El sospechoso, que disparó contra los agentes que intentaban convencerlo de que se rindiese, también aseguró que había colocado bombas en el predio en el que se encontraba y por todo el centro de la ciudad, lo que provocó la posterior búsqueda de los supuestos explosivos.
Revelan el momento exacto en que se desató la balacera en #Dallas https://t.co/juxkaqO7q8 pic.twitter.com/7yQDzR5FMH
— Radio Resistencia VZ (@RadioVZ) 8 de julio de 2016
La policía, que mantiene acordonado un amplio sector del centro de Dallas, descartó la existencia de explosivos tras registrar la zona.
Las autoridades aún investigando el ataque coordinado registrado anoche durante una protesta contra la violencia policial que se desarrollaba pacíficamente en el centro de Dallas y que ha dejado cinco agentes muertos, siete policías heridos y otros dos civiles heridos.
"El sospechoso dijo que no estaba afiliado a ningún grupo y que en esto estaba solo", aseguró Brown.
"Expresó que estaba enojado con el tema de 'la vida de los negros importa' y que estaba enfadado por las recientes muertes cometidas por policías", añadió Brown, el jefe de la policía local, que es de raza negra.
Terror en #Dallas Francotiradores asesinaron a tres policías y mas de una decena de heridos durante protesta.https://t.co/YZrGvb1TIO
— Noti Bomba (@notibomba) 8 de julio de 2016
El ataque se produjo cuando los manifestantes, al igual que ocurría en otras grandes ciudades del país, como Nueva York, Los Ángeles o Atlanta, protestaban por los últimos incidentes de violencia policial con tintes racistas registrados en Estados Unidos.
En concreto, la protesta se debía a la muerte de Alton Sterling, un hombre negro al que dos policías blancos dispararon el martes a quemarropa cuando lo tenían controlado en el suelo en Baton Rouge, en el estado sureño de Luisiana, y del joven Philando Castile, muerto el miércoles en Falcon Heights, en Minesota, por disparos de un policía que le detuvo en su vehículo por una infracción de tráfico.

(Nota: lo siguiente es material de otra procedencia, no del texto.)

-- ==== Sys2Proof/Machine/Encoding.lean ====
section
/-! DEFINITION. The encoding tables: register and scale numbers (10_state.md R31, R32; 30_encoding.md R111), prefix bytes (R102),
the 238 rows of spec/opcode_table.json as data (R108, R115 to R120), and the parts of an instruction (its row, its prefixes,
its raw operand fields). -/

namespace Sys2Proof

/-- The encoding number of a cell (10_state.md R31). -/
def Reg.num : Reg → BitVec 3
  | .eax => 0#3
  | .ecx => 1#3
  | .edx => 2#3
  | .ebx => 3#3
  | .esp => 4#3
  | .ebp => 5#3
  | .esi => 6#3
  | .edi => 7#3

/-- The cell with an encoding number (10_state.md R31). -/
def Reg.ofNum (k : BitVec 3) : Reg :=
  if k = 0#3 then .eax else if k = 1#3 then .ecx else if k = 2#3 then .edx else if k = 3#3 then .ebx
  else if k = 4#3 then .esp else if k = 5#3 then .ebp else if k = 6#3 then .esi else .edi

/-- The encoding number of an 8-bit register operand (10_state.md R32). -/
def Reg8.num : Reg8 → BitVec 3
  | .al => 0#3
  | .cl => 1#3
  | .dl => 2#3
  | .bl => 3#3
  | .ah => 4#3
  | .ch => 5#3
  | .dh => 6#3
  | .bh => 7#3

/-- The 8-bit register operand with an encoding number (10_state.md R32). -/
def Reg8.ofNum (k : BitVec 3) : Reg8 :=
  if k = 0#3 then .al else if k = 1#3 then .cl else if k = 2#3 then .dl else if k = 3#3 then .bl
  else if k = 4#3 then .ah else if k = 5#3 then .ch else if k = 6#3 then .dh else .bh

/-- The SIB field `ss` of a scale (30_encoding.md R111). -/
def Scale.num : Scale → BitVec 2
  | .x1 => 0#2
  | .x2 => 1#2
  | .x4 => 2#2
  | .x8 => 3#2

/-- The scale of a SIB field `ss` (30_encoding.md R111). -/
def Scale.ofNum (k : BitVec 2) : Scale :=
  if k = 0#2 then .x1 else if k = 1#2 then .x2 else if k = 2#2 then .x4 else .x8

/-- The factor 2^ss (30_encoding.md R111). -/
def Scale.factor : Scale → Word
  | .x1 => 1#32
  | .x2 => 2#32
  | .x4 => 4#32
  | .x8 => 8#32

/-- The condition-code nibble (30_encoding.md R121). -/
def Cond.num : Cond → BitVec 4
  | .O => 0x0#4
  | .NO => 0x1#4
  | .B => 0x2#4
  | .AE => 0x3#4
  | .E => 0x4#4
  | .NE => 0x5#4
  | .BE => 0x6#4
  | .A => 0x7#4
  | .S => 0x8#4
  | .NS => 0x9#4
  | .P => 0xA#4
  | .NP => 0xB#4
  | .L => 0xC#4
  | .GE => 0xD#4
  | .LE => 0xE#4
  | .G => 0xF#4

/-- The byte of a prefix (30_encoding.md R102). -/
def Prefix.byte : Prefix → Byte
  | .opsize => 0x66#8
  | .lock => 0xF0#8
  | .seg .es => 0x26#8
  | .seg .cs => 0x2E#8
  | .seg .ss => 0x36#8
  | .seg .ds => 0x3E#8

/-- The prefix a byte stands for, where it is one that is accepted (R103 to R105). -/
def prefixOf (b : Byte) : Option Prefix :=
  if b = 0x66#8 then some .opsize
  else if b = 0xF0#8 then some .lock
  else if b = 0x26#8 then some (.seg .es)
  else if b = 0x2E#8 then some (.seg .cs)
  else if b = 0x36#8 then some (.seg .ss)
  else if b = 0x3E#8 then some (.seg .ds)
  else none

/-- The prefix bytes that are refused as they are read: FS, GS (R104), `67`, `F2`, `F3` (R106). -/
def refusedPrefix (b : Byte) : Bool :=
  b == 0x64#8 || b == 0x65#8 || b == 0x67#8 || b == 0xF2#8 || b == 0xF3#8

/-- Two prefixes that may not stand in one instruction: equal bytes, or two segment overrides (R107). -/
def Prefix.clash : Prefix → Prefix → Bool
  | .opsize, .opsize => true
  | .lock, .lock => true
  | .seg _, .seg _ => true
  | _, _ => false

/-- The operand width of a row whose `opsize` is `v` (R103). -/
def opWidth (p : Prefixes) : Width := if p.contains .opsize then .w16 else .w32

/-- The operand formats (R115). -/
inductive Format
  | MR
  | RM
  | MI
  | M
  | M1
  | MC
  | I
  | O
  | OI
  | RMI
  | D
  | FD
  | TD
  | IB
  | IW
  | ZO
deriving DecidableEq, Repr

/-- Whether a row has a ModR/M byte, and what its `reg` field is (R109). -/
inductive Modrm
  | none
  | slashR
  | digit (d : BitVec 3)
deriving DecidableEq, Repr

/-- The immediate of a row (R113). -/
inductive ImmKind
  | none
  | ib
  | iw
  | iz
  | cb
  | cd
  | moffs
deriving DecidableEq, Repr

/-- The field `opsize` of a row (R116). -/
inductive OpSize
  | none
  | s8
  | s16
  | s32
  | v
deriving DecidableEq, Repr

/-- What a row says of the prefix `66` (R103). -/
inductive Prefix66
  | forbidden
  | v
  | required
deriving DecidableEq, Repr

/-- The tiers of 00_scope.md R6. -/
inductive Tier
  | S
  | G
deriving DecidableEq, Repr
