-- ==== Sys2Proof/Machine/Dispatch.lean ====
section
/-! DEFINITION. The SemanticDispatcher (40_execution.md R178): one arm for each constructor of Instr. -/

namespace Sys2Proof.Machine

def exec (i : Instr) (s : State) : Host.Outcome State Fault Refusal :=
  match i with
  | .addRm8R8 p rm r => Sys2Proof.Machine.execAddRm8R8 p rm r s
  | .addRmR p rm r => Sys2Proof.Machine.execAddRmR p rm r s
  | .addR8Rm8 p r rm => Sys2Proof.Machine.execAddR8Rm8 p r rm s
  | .addRRm p r rm => Sys2Proof.Machine.execAddRRm p r rm s
  | .addAlImm8 p v => Sys2Proof.Machine.execAddAlImm8 p v s
  | .addEaxImm p v => Sys2Proof.Machine.execAddEaxImm p v s
  | .addRm8Imm8 p rm v => Sys2Proof.Machine.execAddRm8Imm8 p rm v s
  | .addRmImm p rm v => Sys2Proof.Machine.execAddRmImm p rm v s
  | .addRmImm8 p rm v => Sys2Proof.Machine.execAddRmImm8 p rm v s
  | .orRm8R8 p rm r => Sys2Proof.Machine.execOrRm8R8 p rm r s
  | .orRmR p rm r => Sys2Proof.Machine.execOrRmR p rm r s
  | .orR8Rm8 p r rm => Sys2Proof.Machine.execOrR8Rm8 p r rm s
  | .orRRm p r rm => Sys2Proof.Machine.execOrRRm p r rm s
  | .orAlImm8 p v => Sys2Proof.Machine.execOrAlImm8 p v s
  | .orEaxImm p v => Sys2Proof.Machine.execOrEaxImm p v s
  | .orRm8Imm8 p rm v => Sys2Proof.Machine.execOrRm8Imm8 p rm v s
  | .orRmImm p rm v => Sys2Proof.Machine.execOrRmImm p rm v s
  | .orRmImm8 p rm v => Sys2Proof.Machine.execOrRmImm8 p rm v s
  | .adcRm8R8 p rm r => Sys2Proof.Machine.execAdcRm8R8 p rm r s
  | .adcRmR p rm r => Sys2Proof.Machine.execAdcRmR p rm r s
  | .adcR8Rm8 p r rm => Sys2Proof.Machine.execAdcR8Rm8 p r rm s
  | .adcRRm p r rm => Sys2Proof.Machine.execAdcRRm p r rm s
  | .adcAlImm8 p v => Sys2Proof.Machine.execAdcAlImm8 p v s
  | .adcEaxImm p v => Sys2Proof.Machine.execAdcEaxImm p v s
  | .adcRm8Imm8 p rm v => Sys2Proof.Machine.execAdcRm8Imm8 p rm v s
  | .adcRmImm p rm v => Sys2Proof.Machine.execAdcRmImm p rm v s
  | .adcRmImm8 p rm v => Sys2Proof.Machine.execAdcRmImm8 p rm v s
  | .sbbRm8R8 p rm r => Sys2Proof.Machine.execSbbRm8R8 p rm r s
  | .sbbRmR p rm r => Sys2Proof.Machine.execSbbRmR p rm r s
  | .sbbR8Rm8 p r rm => Sys2Proof.Machine.execSbbR8Rm8 p r rm s
  | .sbbRRm p r rm => Sys2Proof.Machine.execSbbRRm p r rm s
  | .sbbAlImm8 p v => Sys2Proof.Machine.execSbbAlImm8 p v s
  | .sbbEaxImm p v => Sys2Proof.Machine.execSbbEaxImm p v s
  | .sbbRm8Imm8 p rm v => Sys2Proof.Machine.execSbbRm8Imm8 p rm v s
  | .sbbRmImm p rm v => Sys2Proof.Machine.execSbbRmImm p rm v s
  | .sbbRmImm8 p rm v => Sys2Proof.Machine.execSbbRmImm8 p rm v s
  | .andRm8R8 p rm r => Sys2Proof.Machine.execAndRm8R8 p rm r s
  | .andRmR p rm r => Sys2Proof.Machine.execAndRmR p rm r s
  | .andR8Rm8 p r rm => Sys2Proof.Machine.execAndR8Rm8 p r rm s
  | .andRRm p r rm => Sys2Proof.Machine.execAndRRm p r rm s
  | .andAlImm8 p v => Sys2Proof.Machine.execAndAlImm8 p v s
  | .andEaxImm p v => Sys2Proof.Machine.execAndEaxImm p v s
  | .andRm8Imm8 p rm v => Sys2Proof.Machine.execAndRm8Imm8 p rm v s
  | .andRmImm p rm v => Sys2Proof.Machine.execAndRmImm p rm v s
  | .andRmImm8 p rm v => Sys2Proof.Machine.execAndRmImm8 p rm v s
  | .subRm8R8 p rm r => Sys2Proof.Machine.execSubRm8R8 p rm r s
  | .subRmR p rm r => Sys2Proof.Machine.execSubRmR p rm r s
  | .subR8Rm8 p r rm => Sys2Proof.Machine.execSubR8Rm8 p r rm s
  | .subRRm p r rm => Sys2Proof.Machine.execSubRRm p r rm s
  | .subAlImm8 p v => Sys2Proof.Machine.execSubAlImm8 p v s
  | .subEaxImm p v => Sys2Proof.Machine.execSubEaxImm p v s
  | .subRm8Imm8 p rm v => Sys2Proof.Machine.execSubRm8Imm8 p rm v s
  | .subRmImm p rm v => Sys2Proof.Machine.execSubRmImm p rm v s
  | .subRmImm8 p rm v => Sys2Proof.Machine.execSubRmImm8 p rm v s
  | .xorRm8R8 p rm r => Sys2Proof.Machine.execXorRm8R8 p rm r s
  | .xorRmR p rm r => Sys2Proof.Machine.execXorRmR p rm r s
  | .xorR8Rm8 p r rm => Sys2Proof.Machine.execXorR8Rm8 p r rm s
  | .xorRRm p r rm => Sys2Proof.Machine.execXorRRm p r rm s
  | .xorAlImm8 p v => Sys2Proof.Machine.execXorAlImm8 p v s
  | .xorEaxImm p v => Sys2Proof.Machine.execXorEaxImm p v s
  | .xorRm8Imm8 p rm v => Sys2Proof.Machine.execXorRm8Imm8 p rm v s
  | .xorRmImm p rm v => Sys2Proof.Machine.execXorRmImm p rm v s
  | .xorRmImm8 p rm v => Sys2Proof.Machine.execXorRmImm8 p rm v s
  | .cmpRm8R8 p rm r => Sys2Proof.Machine.execCmpRm8R8 p rm r s
  | .cmpRmR p rm r => Sys2Proof.Machine.execCmpRmR p rm r s
  | .cmpR8Rm8 p r rm => Sys2Proof.Machine.execCmpR8Rm8 p r rm s
  | .cmpRRm p r rm => Sys2Proof.Machine.execCmpRRm p r rm s
  | .cmpAlImm8 p v => Sys2Proof.Machine.execCmpAlImm8 p v s
  | .cmpEaxImm p v => Sys2Proof.Machine.execCmpEaxImm p v s
  | .cmpRm8Imm8 p rm v => Sys2Proof.Machine.execCmpRm8Imm8 p rm v s
  | .cmpRmImm p rm v => Sys2Proof.Machine.execCmpRmImm p rm v s
  | .cmpRmImm8 p rm v => Sys2Proof.Machine.execCmpRmImm8 p rm v s
  | .incR p r => Sys2Proof.Machine.execIncR p r s
  | .decR p r => Sys2Proof.Machine.execDecR p r s
  | .incRm8 p rm => Sys2Proof.Machine.execIncRm8 p rm s
  | .decRm8 p rm => Sys2Proof.Machine.execDecRm8 p rm s
  | .incRm p rm => Sys2Proof.Machine.execIncRm p rm s
  | .decRm p rm => Sys2Proof.Machine.execDecRm p rm s
  | .testRm8Imm8 p rm v => Sys2Proof.Machine.execTestRm8Imm8 p rm v s
  | .notRm8 p rm => Sys2Proof.Machine.execNotRm8 p rm s
  | .negRm8 p rm => Sys2Proof.Machine.execNegRm8 p rm s
  | .mulRm8 p rm => Sys2Proof.Machine.execMulRm8 p rm s
  | .imulRm8 p rm => Sys2Proof.Machine.execImulRm8 p rm s
  | .divRm8 p rm => Sys2Proof.Machine.execDivRm8 p rm s
  | .idivRm8 p rm => Sys2Proof.Machine.execIdivRm8 p rm s
  | .testRmImm p rm v => Sys2Proof.Machine.execTestRmImm p rm v s
  | .notRm p rm => Sys2Proof.Machine.execNotRm p rm s
  | .negRm p rm => Sys2Proof.Machine.execNegRm p rm s
  | .mulRm p rm => Sys2Proof.Machine.execMulRm p rm s
  | .imulRm p rm => Sys2Proof.Machine.execImulRm p rm s
  | .divRm p rm => Sys2Proof.Machine.execDivRm p rm s
  | .idivRm p rm => Sys2Proof.Machine.execIdivRm p rm s
  | .imulRRm p r rm => Sys2Proof.Machine.execImulRRm p r rm s
  | .imulRRmImm p r rm v => Sys2Proof.Machine.execImulRRmImm p r rm v s
  | .imulRRmImm8 p r rm v => Sys2Proof.Machine.execImulRRmImm8 p r rm v s
  | .testRm8R8 p rm r => Sys2Proof.Machine.execTestRm8R8 p rm r s
  | .testRmR p rm r => Sys2Proof.Machine.execTestRmR p rm r s
  | .testAlImm8 p v => Sys2Proof.Machine.execTestAlImm8 p v s
  | .testEaxImm p v => Sys2Proof.Machine.execTestEaxImm p v s
  | .movRm8R8 p rm r => Sys2Proof.Machine.execMovRm8R8 p rm r s
  | .movRmR p rm r => Sys2Proof.Machine.execMovRmR p rm r s
  | .movR8Rm8 p r rm => Sys2Proof.Machine.execMovR8Rm8 p r rm s
  | .movRRm p r rm => Sys2Proof.Machine.execMovRRm p r rm s
  | .movR8Imm8 p r v => Sys2Proof.Machine.execMovR8Imm8 p r v s
  | .movRImm p r v => Sys2Proof.Machine.execMovRImm p r v s
  | .movRm8Imm8 p rm v => Sys2Proof.Machine.execMovRm8Imm8 p rm v s
  | .movRmImm p rm v => Sys2Proof.Machine.execMovRmImm p rm v s
  | .movAlMoffs p d => Sys2Proof.Machine.execMovAlMoffs p d s
  | .movEaxMoffs p d => Sys2Proof.Machine.execMovEaxMoffs p d s
  | .movMoffsAl p d => Sys2Proof.Machine.execMovMoffsAl p d s
  | .movMoffsEax p d => Sys2Proof.Machine.execMovMoffsEax p d s
  | .leaRM p r m => Sys2Proof.Machine.execLeaRM p r m s
  | .movzxRRm8 p r rm => Sys2Proof.Machine.execMovzxRRm8 p r rm s
  | .movzxRRm16 p r rm => Sys2Proof.Machine.execMovzxRRm16 p r rm s
  | .movsxRRm8 p r rm => Sys2Proof.Machine.execMovsxRRm8 p r rm s
  | .movsxRRm16 p r rm => Sys2Proof.Machine.execMovsxRRm16 p r rm s
  | .cbw p => Sys2Proof.Machine.execCbw p s
  | .cwde p => Sys2Proof.Machine.execCwde p s
  | .cwd p => Sys2Proof.Machine.execCwd p s
  | .cdq p => Sys2Proof.Machine.execCdq p s
  | .cmpsb p => Sys2Proof.Machine.execCmpsb p s
  | .cmpsw p => Sys2Proof.Machine.execCmpsw p s
  | .cmpsd p => Sys2Proof.Machine.execCmpsd p s
  | .clc p => Sys2Proof.Machine.execClc p s
  | .stc p => Sys2Proof.Machine.execStc p s
  | .cmc p => Sys2Proof.Machine.execCmc p s
  | .cld p => Sys2Proof.Machine.execCld p s
  | .std p => Sys2Proof.Machine.execStd p s
  | .aamImm8 p v => Sys2Proof.Machine.execAamImm8 p v s
  | .aadImm8 p v => Sys2Proof.Machine.execAadImm8 p v s
  | .rolRm8Imm8 p rm v => Sys2Proof.Machine.execRolRm8Imm8 p rm v s
  | .rolRmImm8 p rm v => Sys2Proof.Machine.execRolRmImm8 p rm v s
  | .rolRm8One p rm => Sys2Proof.Machine.execRolRm8One p rm s
  | .rolRmOne p rm => Sys2Proof.Machine.execRolRmOne p rm s
  | .rolRm8Cl p rm => Sys2Proof.Machine.execRolRm8Cl p rm s
  | .rolRmCl p rm => Sys2Proof.Machine.execRolRmCl p rm s
  | .rorRm8Imm8 p rm v => Sys2Proof.Machine.execRorRm8Imm8 p rm v s
  | .rorRmImm8 p rm v => Sys2Proof.Machine.execRorRmImm8 p rm v s
  | .rorRm8One p rm => Sys2Proof.Machine.execRorRm8One p rm s
  | .rorRmOne p rm => Sys2Proof.Machine.execRorRmOne p rm s
  | .rorRm8Cl p rm => Sys2Proof.Machine.execRorRm8Cl p rm s
  | .rorRmCl p rm => Sys2Proof.Machine.execRorRmCl p rm s
  | .rclRm8Imm8 p rm v => Sys2Proof.Machine.execRclRm8Imm8 p rm v s
  | .rclRmImm8 p rm v => Sys2Proof.Machine.execRclRmImm8 p rm v s
  | .rclRm8One p rm => Sys2Proof.Machine.execRclRm8One p rm s
  | .rclRmOne p rm => Sys2Proof.Machine.execRclRmOne p rm s
  | .rclRm8Cl p rm => Sys2Proof.Machine.execRclRm8Cl p rm s
  | .rclRmCl p rm => Sys2Proof.Machine.execRclRmCl p rm s
  | .rcrRm8Imm8 p rm v => Sys2Proof.Machine.execRcrRm8Imm8 p rm v s
  | .rcrRmImm8 p rm v => Sys2Proof.Machine.execRcrRmImm8 p rm v s
  | .rcrRm8One p rm => Sys2Proof.Machine.execRcrRm8One p rm s
  | .rcrRmOne p rm => Sys2Proof.Machine.execRcrRmOne p rm s
  | .rcrRm8Cl p rm => Sys2Proof.Machine.execRcrRm8Cl p rm s
  | .rcrRmCl p rm => Sys2Proof.Machine.execRcrRmCl p rm s
  | .shlRm8Imm8 p rm v => Sys2Proof.Machine.execShlRm8Imm8 p rm v s
  | .shlRmImm8 p rm v => Sys2Proof.Machine.execShlRmImm8 p rm v s
  | .shlRm8One p rm => Sys2Proof.Machine.execShlRm8One p rm s
  | .shlRmOne p rm => Sys2Proof.Machine.execShlRmOne p rm s
  | .shlRm8Cl p rm => Sys2Proof.Machine.execShlRm8Cl p rm s
  | .shlRmCl p rm => Sys2Proof.Machine.execShlRmCl p rm s
  | .shrRm8Imm8 p rm v => Sys2Proof.Machine.execShrRm8Imm8 p rm v s
  | .shrRmImm8 p rm v => Sys2Proof.Machine.execShrRmImm8 p rm v s
  | .shrRm8One p rm => Sys2Proof.Machine.execShrRm8One p rm s
  | .shrRmOne p rm => Sys2Proof.Machine.execShrRmOne p rm s
  | .shrRm8Cl p rm => Sys2Proof.Machine.execShrRm8Cl p rm s
  | .shrRmCl p rm => Sys2Proof.Machine.execShrRmCl p rm s
  | .sarRm8Imm8 p rm v => Sys2Proof.Machine.execSarRm8Imm8 p rm v s
  | .sarRmImm8 p rm v => Sys2Proof.Machine.execSarRmImm8 p rm v s
  | .sarRm8One p rm => Sys2Proof.Machine.execSarRm8One p rm s
  | .sarRmOne p rm => Sys2Proof.Machine.execSarRmOne p rm s
  | .sarRm8Cl p rm => Sys2Proof.Machine.execSarRm8Cl p rm s
  | .sarRmCl p rm => Sys2Proof.Machine.execSarRmCl p rm s
  | .callRel32 p d => Sys2Proof.Machine.execCallRel32 p d s
  | .callRm32 p rm => Sys2Proof.Machine.execCallRm32 p rm s
  | .ret p => Sys2Proof.Machine.execRet p s
  | .retImm16 p v => Sys2Proof.Machine.execRetImm16 p v s
  | .jmpRel8 p d => Sys2Proof.Machine.execJmpRel8 p d s
  | .jmpRel32 p d => Sys2Proof.Machine.execJmpRel32 p d s
  | .jmpRm32 p rm => Sys2Proof.Machine.execJmpRm32 p rm s
  | .joRel8 p d => Sys2Proof.Machine.execJoRel8 p d s
  | .joRel32 p d => Sys2Proof.Machine.execJoRel32 p d s
  | .jnoRel8 p d => Sys2Proof.Machine.execJnoRel8 p d s
  | .jnoRel32 p d => Sys2Proof.Machine.execJnoRel32 p d s
  | .jbRel8 p d => Sys2Proof.Machine.execJbRel8 p d s
  | .jbRel32 p d => Sys2Proof.Machine.execJbRel32 p d s
  | .jaeRel8 p d => Sys2Proof.Machine.execJaeRel8 p d s
  | .jaeRel32 p d => Sys2Proof.Machine.execJaeRel32 p d s
  | .jeRel8 p d => Sys2Proof.Machine.execJeRel8 p d s
  | .jeRel32 p d => Sys2Proof.Machine.execJeRel32 p d s
  | .jneRel8 p d => Sys2Proof.Machine.execJneRel8 p d s
  | .jneRel32 p d => Sys2Proof.Machine.execJneRel32 p d s
  | .jbeRel8 p d => Sys2Proof.Machine.execJbeRel8 p d s
  | .jbeRel32 p d => Sys2Proof.Machine.execJbeRel32 p d s
  | .jaRel8 p d => Sys2Proof.Machine.execJaRel8 p d s
  | .jaRel32 p d => Sys2Proof.Machine.execJaRel32 p d s
  | .jsRel8 p d => Sys2Proof.Machine.execJsRel8 p d s
  | .jsRel32 p d => Sys2Proof.Machine.execJsRel32 p d s
  | .jnsRel8 p d => Sys2Proof.Machine.execJnsRel8 p d s
  | .jnsRel32 p d => Sys2Proof.Machine.execJnsRel32 p d s
  | .jpRel8 p d => Sys2Proof.Machine.execJpRel8 p d s
  | .jpRel32 p d => Sys2Proof.Machine.execJpRel32 p d s
  | .jnpRel8 p d => Sys2Proof.Machine.execJnpRel8 p d s
  | .jnpRel32 p d => Sys2Proof.Machine.execJnpRel32 p d s
  | .jlRel8 p d => Sys2Proof.Machine.execJlRel8 p d s
  | .jlRel32 p d => Sys2Proof.Machine.execJlRel32 p d s
  | .jgeRel8 p d => Sys2Proof.Machine.execJgeRel8 p d s
  | .jgeRel32 p d => Sys2Proof.Machine.execJgeRel32 p d s
  | .jleRel8 p d => Sys2Proof.Machine.execJleRel8 p d s
  | .jleRel32 p d => Sys2Proof.Machine.execJleRel32 p d s
  | .jgRel8 p d => Sys2Proof.Machine.execJgRel8 p d s
  | .jgRel32 p d => Sys2Proof.Machine.execJgRel32 p d s
  | .cmovoRRm p r rm => Sys2Proof.Machine.execCmovoRRm p r rm s
  | .cmovnoRRm p r rm => Sys2Proof.Machine.execCmovnoRRm p r rm s
  | .cmovbRRm p r rm => Sys2Proof.Machine.execCmovbRRm p r rm s
  | .cmovaeRRm p r rm => Sys2Proof.Machine.execCmovaeRRm p r rm s
  | .cmoveRRm p r rm => Sys2Proof.Machine.execCmoveRRm p r rm s
  | .cmovneRRm p r rm => Sys2Proof.Machine.execCmovneRRm p r rm s
  | .cmovbeRRm p r rm => Sys2Proof.Machine.execCmovbeRRm p r rm s
  | .cmovaRRm p r rm => Sys2Proof.Machine.execCmovaRRm p r rm s
  | .cmovsRRm p r rm => Sys2Proof.Machine.execCmovsRRm p r rm s
  | .cmovnsRRm p r rm => Sys2Proof.Machine.execCmovnsRRm p r rm s
  | .cmovpRRm p r rm => Sys2Proof.Machine.execCmovpRRm p r rm s
  | .cmovnpRRm p r rm => Sys2Proof.Machine.execCmovnpRRm p r rm s
  | .cmovlRRm p r rm => Sys2Proof.Machine.execCmovlRRm p r rm s
  | .cmovgeRRm p r rm => Sys2Proof.Machine.execCmovgeRRm p r rm s
  | .cmovleRRm p r rm => Sys2Proof.Machine.execCmovleRRm p r rm s
  | .cmovgRRm p r rm => Sys2Proof.Machine.execCmovgRRm p r rm s
  | .bsfRRm p r rm => Sys2Proof.Machine.execBsfRRm p r rm s
  | .bsrRRm p r rm => Sys2Proof.Machine.execBsrRRm p r rm s
  | .bswapR32 p r => Sys2Proof.Machine.execBswapR32 p r s
  | .btRmR p rm r => Sys2Proof.Machine.execBtRmR p rm r s
  | .btRmImm8 p rm v => Sys2Proof.Machine.execBtRmImm8 p rm v s
  | .btsRmR p rm r => Sys2Proof.Machine.execBtsRmR p rm r s
  | .btsRmImm8 p rm v => Sys2Proof.Machine.execBtsRmImm8 p rm v s
  | .btrRmR p rm r => Sys2Proof.Machine.execBtrRmR p rm r s
  | .btrRmImm8 p rm v => Sys2Proof.Machine.execBtrRmImm8 p rm v s
  | .btcRmR p rm r => Sys2Proof.Machine.execBtcRmR p rm r s
  | .btcRmImm8 p rm v => Sys2Proof.Machine.execBtcRmImm8 p rm v s

end Sys2Proof.Machine
end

Estados Unidos ha vivido repetidos episodios de tensión racial desde hace más de un año, especialmente tras la muerte en Ferguson, en el estado de Misuri, en agosto de 2014, del joven negro Michael Brown a manos de un agente blanco que luego fue exonerado de todos los cargos.
El presidente Barack Obama dijo que esas muertes "no son incidentes aislados" y que se trata de uno de los "desafíos más importantes dentro de nuestro sistema de Justicia Penal, de las asimetrías ancladas en lo racial que aparecen a lo largo de nuestro sistema año tras año".